Expected Result Table:
employee_id | entry_datetime | entry_flag | salary | entry_switches |
---|---|---|---|---|
1234 | 2023-07-15 08:00:00 | 1 | 50000 | 0 |
1234 | 2023-07-15 09:00:00 | 2 | 50000 | 1 |
1234 | 2023-07-15 10:00:00 | 0 | 50000 | 2 |
1234 | 2023-07-15 11:00:00 | 0 | 50000 | 1 |
1234 | 2023-07-15 12:00:00 | 1 | 50000 | 1 |
1234 | 2023-07-15 13:00:00 | 3 | 50000 | 2 |
5678 | 2023-07-15 08:30:00 | 2 | 75000 | 0 |
5678 | 2023-07-15 09:30:00 | 2 | 75000 | 0 |
5678 | 2023-07-15 10:30:00 | 3 | 75000 | 1 |
5678 | 2023-07-15 11:30:00 | 4 | 75000 | 2 |
5678 | 2023-07-15 12:30:00 | 4 | 75000 | 1 |
5678 | 2023-07-15 13:30:00 | 6 | 75000 | 1 |
How can I achieve this resulting table using a SQL query in BQ?
Edit:
My Attempt:
WITH prev_entries AS ( -- get previous entry flags for each row
SELECT *,
LAG(entry_flag) OVER (PARTITION BY employee_id ORDER BY entry_datetime) AS prev_entry_flag,
ROW_NUMBER() OVER (PARTITION BY employee_id ORDER BY entry_datetime) AS rn
FROM `my-project.my_dataset.employee_entries`
),
-- deals with situation where there is no previous entry for an employee_id
entry_changes AS (
SELECT * EXCEPT (prev_entry_flag, rn),
CASE
WHEN rn=1 THEN entry_flag
ELSE prev_entry_flag
END AS prev_entry_flag
FROM prev_entries
)
SELECT employee_id,
entry_datetime,
entry_flag,
prev_entry_flag,
-- trying find a way to change this window fucntion to only count the last 2 hours, or find an alternative solution to this problem
SUM(CASE WHEN entry_flag IS DISTINCT FROM prev_entry_flag THEN 1 ELSE 0 END) OVER (PARTITION BY employee_id ORDER BY entry_datetime ROWS BETWEEN UNBOUNDED PRECEDING AND CURRENT ROW) AS switch_count
FROM entry_changes
ORDER BY
employee_id, entry_datetime;
If we can not use rows range by time in window function, we can (self) JOIN table with condition as
ROWS between <preceding 2 hours> and current
We use comparison as >=
and <=
to include first and current row.
Then, calculate entry_flag changes for every row for left table.
See example
with ranged_data as(
select ee1.*
,ee2.id id2,ee2.entry_datetime edt2, ee2.entry_flag flag2
,case when lag(ee2.entry_flag,1,ee2.entry_flag)

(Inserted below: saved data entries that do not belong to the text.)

-- ==== Sys2Proof/Laws/Float.lean ====
section
/-! SUPPORT. Laws of binary32 patterns and of the one rounding function: bits and signs, the order of the magnitudes,
what `roundMag` answers, and that rounding a representable value changes nothing. -/

namespace Sys2Proof.Machine

/-! ### Patterns -/

theorem fmag_lt (a : F32) : fmag a < 2 ^ 31 := Nat.mod_lt _ (by norm_num)

@[simp] theorem fmag_fpack (neg : Bool) {m : Nat} (h : m < 2 ^ 31) : fmag (fpack neg m) = m := by
  unfold fmag fpack
  cases neg <;> simp only [BitVec.toNat_ofNat, if_true, if_false, Bool.false_eq_true] <;> omega

@[simp] theorem fsign_fpack (neg : Bool) {m : Nat} (h : m < 2 ^ 31) : fsign (fpack neg m) = neg := by
  unfold fsign fpack
  rw [BitVec.msb_eq_decide]
  cases neg <;> simp only [BitVec.toNat_ofNat, if_true, if_false, Bool.false_eq_true] <;> simp <;> omega

/-- A pattern is its sign and its magnitude bits. -/
theorem fpack_fsign_fmag (a : F32) : fpack (fsign a) (fmag a) = a := by
  apply BitVec.eq_of_toNat_eq
  have ha := a.isLt
  unfold fpack fsign fmag
  rw [BitVec.msb_eq_decide]
  by_cases h : 2 ^ 31 ≤ a.toNat
  · have h' : 2 ^ (32 - 1) ≤ a.toNat := h
    simp only [h', decide_true, if_true, BitVec.toNat_ofNat]; omega
  · have h' : ¬ 2 ^ (32 - 1) ≤ a.toNat := h
    simp only [h', decide_false, BitVec.toNat_ofNat, Bool.false_eq_true, if_false]; omega

theorem eq_of_sign_mag {a b : F32} (hs : fsign a = fsign b) (hm : fmag a = fmag b) : a = b := by
  rw [← fpack_fsign_fmag a, ← fpack_fsign_fmag b, hs, hm]

theorem toNat_eq (a : F32) : a.toNat = (if fsign a then 2 ^ 31 else 0) + fmag a := by
  conv_lhs => rw [← fpack_fsign_fmag a]
  have := fmag_lt a
  unfold fpack
  cases fsign a <;> simp only [BitVec.toNat_ofNat, if_true, if_false, Bool.false_eq_true] <;> omega

theorem fmag_eq_setWidth (a : F32) : fmag a = (a.setWidth 31).toNat := by
  simp [fmag, BitVec.toNat_setWidth]

@[simp] theorem fmag_fneg (a : F32) : fmag (fneg a) = fmag a := by
  have h0 : (0x80000000#32).setWidth 31 = 0#31 := by decide
  rw [fmag_eq_setWidth, fmag_eq_setWidth, fneg, BitVec.setWidth_xor, h0, BitVec.xor_zero]

@[simp] theorem fsign_fneg (a : F32) : fsign (fneg a) = !fsign a := by
  have h0 : (0x80000000#32).msb = true := by decide
  unfold fsign fneg
  rw [BitVec.msb_xor, h0, Bool.xor_true]

@[simp] theorem fneg_fpack (neg : Bool) {m : Nat} (h : m < 2 ^ 31) : fneg (fpack neg m) = fpack (!neg) m :=
  eq_of_sign_mag (by rw [fsign_fneg, fsign_fpack _ h, fsign_fpack _ h]) (by rw [fmag_fneg, fmag_fpack _ h, fmag_fpack _ h])

@[simp] theorem fneg_fneg (a : F32) : fneg (fneg a) = a := eq_of_sign_mag (by simp) (by simp)

@[simp] theorem isNaN_fneg (a : F32) : isNaN (fneg a) = isNaN a := by simp [isNaN]
@[simp] theorem isInf_fneg (a : F32) : isInf (fneg a) = isInf a := by simp [isInf]
@[simp] theorem isFinite_fneg (a : F32) : isFinite (fneg a) = isFinite a := by simp [isFinite]
@[simp] theorem isZero_fneg (a : F32) : isZero (fneg a) = isZero a := by simp [isZero]
@[simp] theorem funits_fneg (a : F32) : funits (fneg a) = funits a := by simp [funits, fexp, ffrac]

@[simp] theorem fint_fneg (a : F32) : fint (fneg a) = -fint a := by
  unfold fint; rw [fsign_fneg, funits_fneg]; cases fsign a <;> simp

theorem isFinite_iff (a : F32) : isFinite a = true ↔ fmag a < infMag := by simp [isFinite]
theorem isNaN_of_isFinite {a : F32} (h : isFinite a = true) : isNaN a = false := by
  rw [isFinite_iff] at h; simp only [isNaN, decide_eq_false_iff_not]; omega
theorem isInf_of_isFinite {a : F32} (h : isFinite a = true) : isInf a = false := by
  rw [isFinite_iff] at h; simp only [isInf, beq_eq_false_iff_ne]; omega

/-! ### The magnitudes in units of 2^-149 -/

/-- The magnitude with bits `m`, in units of 2^-149. -/
def magUnits (m : Nat) : Nat := unitsOf (m / 2 ^ 23) (m % 2 ^ 23)

theorem funits_eq (a : F32) : funits a = magUnits (fmag a) := rfl

theorem magUnits_small {m : Nat} (h : m < 2 ^ 23) : magUnits m = m := by
  unfold magUnits unitsOf
  rw [Nat.div_eq_of_lt h, if_pos rfl, Nat.mod_eq_of_lt h]

/-- `k * 2 ^ 23` plus a significand `r` from 2^23 to 2^24 is the pattern of `r * 2 ^ k` units; below 2^23 with k = 0. -/
theorem magUnits_pattern (k r : Nat) (hr : r ≤ 2 ^ 24) (hk : k = 0 ∨ 2 ^ 23 ≤ r) :
    magUnits (k * 2 ^ 23 + r) = r * 2 ^ k := by
  by_cases h23 : r < 2 ^ 23
  · obtain rfl : k = 0 := by omega
    rw [Nat.zero_mul, Nat.zero_add, magUnits_small h23, pow_zero, Nat.mul_one]
  · by_cases h24 : r < 2 ^ 24
    · have e : k * 2 ^ 23 + r = (k + 1) * 2 ^ 23 + (r - 2 ^ 23) := by omega
      have hlt : r - 2 ^ 23 < 2 ^ 23 := by omega
      have e1 : (k * 2 ^ 23 + r) / 2 ^ 23 = k + 1 := by omega
      have e2 : (k * 2 ^ 23 + r) % 2 ^ 23 = r - 2 ^ 23 := by omega
      unfold magUnits unitsOf
      rw [e1, e2, if_neg (by omega), Nat.add_sub_cancel, show 2 ^ 23 + (r - 2 ^ 23) = r by omega]
    · have hr24 : r = 2 ^ 24 := by omega
      have e1 : (k * 2 ^ 23 + r) / 2 ^ 23 = k + 2 := by omega
      have e2 : (k * 2 ^ 23 + r) % 2 ^ 23 = 0 := by omega
      unfold magUnits unitsOf
      rw [e1, e2, if_neg (by omega), hr24, Nat.add_zero, Nat.add_sub_assoc (by norm_num), pow_add]
      ring

/-- The exponent and the significand of a magnitude. -/
theorem exists_pattern (m : Nat) :
    ∃ k r, m = k * 2 ^ 23 + r ∧ r < 2 ^ 24 ∧ (k = 0 ∨ 2 ^ 23 ≤ r) ∧ magUnits m = r * 2 ^ k := by
  by_cases h : m < 2 ^ 23
  · exact ⟨0, m, by omega, by omega, .inl rfl, by rw [magUnits_small h]; omega⟩
  · refine ⟨m / 2 ^ 23 - 1, m - (m / 2 ^ 23 - 1) * 2 ^ 23, by omega, by omega, .inr (by omega), ?_⟩
    have e : m = (m / 2 ^ 23 - 1) * 2 ^ 23 + (m - (m / 2 ^ 23 - 1) * 2 ^ 23) := by omega
    conv_lhs => rw [e]
    exact magUnits_pattern _ _ (by omega) (.inr (by omega))

theorem magUnits_lt_magUnits {m m' : Nat} (h : m < m') : magUnits m < magUnits m' := by
  obtain ⟨k, r, hm, hr, hk, e⟩ := exists_pattern m
  obtain ⟨k', r', hm', hr', hk', e'⟩ := exists_pattern m'
  rw [e, e']
  rcases Nat.lt_trichotomy k k' with hlt | rfl | hgt
  · have h1 : 2 ^ 23 ≤ r' := by omega
    calc r * 2 ^ k < 2 ^ 24 * 2 ^ k := Nat.mul_lt_mul_of_pos_right hr (by positivity)
      _ = 2 ^ 23 * 2 ^ (k + 1) := by rw [pow_succ]; ring
      _ ≤ 2 ^ 23 * 2 ^ k' := Nat.mul_le_mul_left _ (Nat.pow_le_pow_right (by norm_num) hlt)
      _ ≤ r' * 2 ^ k' := Nat.mul_le_mul_right _ h1
  · exact Nat.mul_lt_mul_of_pos_right (by omega) (by positivity)
  · exfalso
    have : 2 ^ 23 ≤ r := by omega
    omega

over(partition by ee1.employee_id,ee1.entry_datetime
order by ee2.entry_datetime)
=ee2.entry_flag
then 0
when coalesce(
lag(ee2.entry_flag,1,ee2.entry_flag)
over(partition by ee1.employee_id,ee1.entry_datetime
order by ee2.entry_datetime)
,ee2.entry_flag) is null
then 0
else 1
end chng_flag
from employee_entries ee1
left join employee_entries ee2 on ee1.employee_id=ee2.employee_id
and ee2.entry_datetime<=ee1.entry_datetime
-- and ee2.entry_datetime>=dateadd(hour,-2,ee1.entry_datetime)

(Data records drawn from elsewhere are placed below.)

-- ==== Sys2Proof/Tests/Slice0.lean ====
section
/-! SUPPORT. Tests: decoding of hand-written words, the well-formedness smoke, single steps against the spec's test
vectors (95_test_vectors.md), and a witness for the hypotheses of every statement that has some. -/

namespace Sys2Proof.Tests

open Sys2Proof.Machine Sys2Proof.Claims

/-! ### Helpers -/

/-- The state after an outcome that is a next state; reset for the others, which no test meets. -/
def after (r : Result) : State :=
  match r with
  | .next t    => t
  | .fault _   => State.reset
  | .refused _ => State.reset

/-- Operand registers from the first four. -/
def ops (a b c d : Word) : Vector Word 8 := #v[a, b, c, d, 0, 0, 0, 0]

/-- Reset (T0) with the operands given. -/
def at4 (a b c d : Word) : State := { State.reset with op := ops a b c d }

/-- The next state of the step that runs the command word `w`. -/
def cmd (w : Nat) (s : State) : State := after (step (s.withFetchWord 32 w))

/-- STATUS as the host reads it. -/
def status (s : State) : Word := statusWord s.last s.err

/-- Reset with a pending host action. -/
def pend (a : HostAction) : State := { State.reset with bus := [a] }

/-- 1000.0, 2000.0, 8000.0 -/
def k1 : F32 := 0x447A0000#32
def k2 : F32 := 0x44FA0000#32
def k8 : F32 := 0x45FA0000#32

/-- T0 with the [FS] values of FSIN and FCOS the five-tap designs read at fs = 8000 (95_test_vectors.md section 0). -/
def fsParams : Params :=
  { Params.t0 with
    sinKnown := [(0xBFC90FDB#32, 0xBF800000#32), (0xBF490FDB#32, 0xBF3504F3#32), (0x3F490FDB#32, 0x3F3504F3#32),
      (0x3FC90FDB#32, 0x3F800000#32), (0xC0490FDB#32, 0x33BBBD2E#32), (0x40490FDB#32, 0xB3BBBD2E#32)]
    cosKnown := [(0x00000000#32, 0x3F800000#32), (0x3FC90FDB#32, 0xB33BBD2E#32), (0x40490FDB#32, 0xBF800000#32),
      (0x4096CBE4#32, 0x324CDE2E#32), (0x40C90FDB#32, 0x3F800000#32)] }

/-- Reset under `fsParams` with design operands. -/
def design (f1 f2 n fs : Word) : State := { State.resetOf fsParams with op := ops f1 f2 n fs }

/-- FIR[0] holds the moving average of order 4 (V-FD-1). -/
def ma4 : State := cmd 0x00000040 (at4 0 0 4 0)

/-- GIIR[0] holds b = [0.5], a = [1.0, -0.5] after one sample 1.0 (V-GIIR-2). -/
def giirInst : GiirInst :=
  { GiirInst.reset .t0 with
    nb := 1, na := 2
    b := [0x3F000000#32, 0, 0, 0, 0, 0, 0, 0]
    a := [0x3F800000#32, 0xBF000000#32, 0, 0, 0, 0, 0, 0]
    x := [0x3F800000#32, 0, 0, 0, 0, 0, 0, 0]
    y := [0x3F000000#32, 0, 0, 0, 0, 0, 0, 0]
    x2 := [0xC0000000#32, 0, 0, 0, 0, 0, 0, 0]
    y2 := [0xBF800000#32, 0, 0, 0, 0, 0, 0, 0] }

def giir (a b : Word) : State := { at4 a b 0 0 with giir := [giirInst, .reset .t0] }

and ee2.entry_datetime>=datetime_add(ee1.entry_datetime, interval -2 hour)
)
select id,employee_id,entry_datetime,entry_flag,salary
,sum(chng_flag) entry_switches
,string_agg(id2,'-') ids
,string_agg(case when flag2 is null then 'null' else flag2 end,'-') entry_flags
from ranged_data
group by employee_id,entry_datetime,entry_flag,salary
Used simplified check for null=null
as coalesce(null, null) is null. May be, IS DISTINCT FROM is better here.
I will add id column to table only for clarity.